-- ==== Sys2Proof/Machine/Step.lean ====
section
/-! DEFINITION. One step of the machine: one host action (44_host_interface.md R180), or, inside a decoding command, one
opcode of its stream (log entry 4). -/

namespace Sys2Proof.Machine

/-- One step. Between commands it is the host's next action; a command is then one atomic step (R186). With no action
pending the block takes no step of its own (R180). Inside a decoding command it is the decoder's next opcode. -/
def step (s : State) : Host.Outcome State Fault Refusal :=
  match s.dec with
  | some d => d.step exec s
  | none =>
    match s.host with
    | [] => .refused .noHostAction
    | a :: rest => performAction exec a (s.takeAction rest)

/-- `s` with the instruction whose bits, numbered as spec/opcode_table.json numbers them, are `w`, placed so that the
very next step runs it: a command as the host's next action, a stream opcode as the stream of a running DECFRAME. -/
def State.withFetchWord (s : State) (nbits w : Nat) : State :=
  if isCommandWord nbits w then s.placeCommand (BitVec.ofNat 8 w)
  else s.placeOpcode (opcodeBytes nbits w)

end Sys2Proof.Machine
end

Task item: Select and copy every line of the listing with the word "decoding".

Response to the exercise:
/-! DEFINITION. One step of the machine: one host action (44_host_interface.md R180), or, inside a decoding command, one
pending the block takes no step of its own (R180). Inside a decoding command it is the decoder's next opcode. -/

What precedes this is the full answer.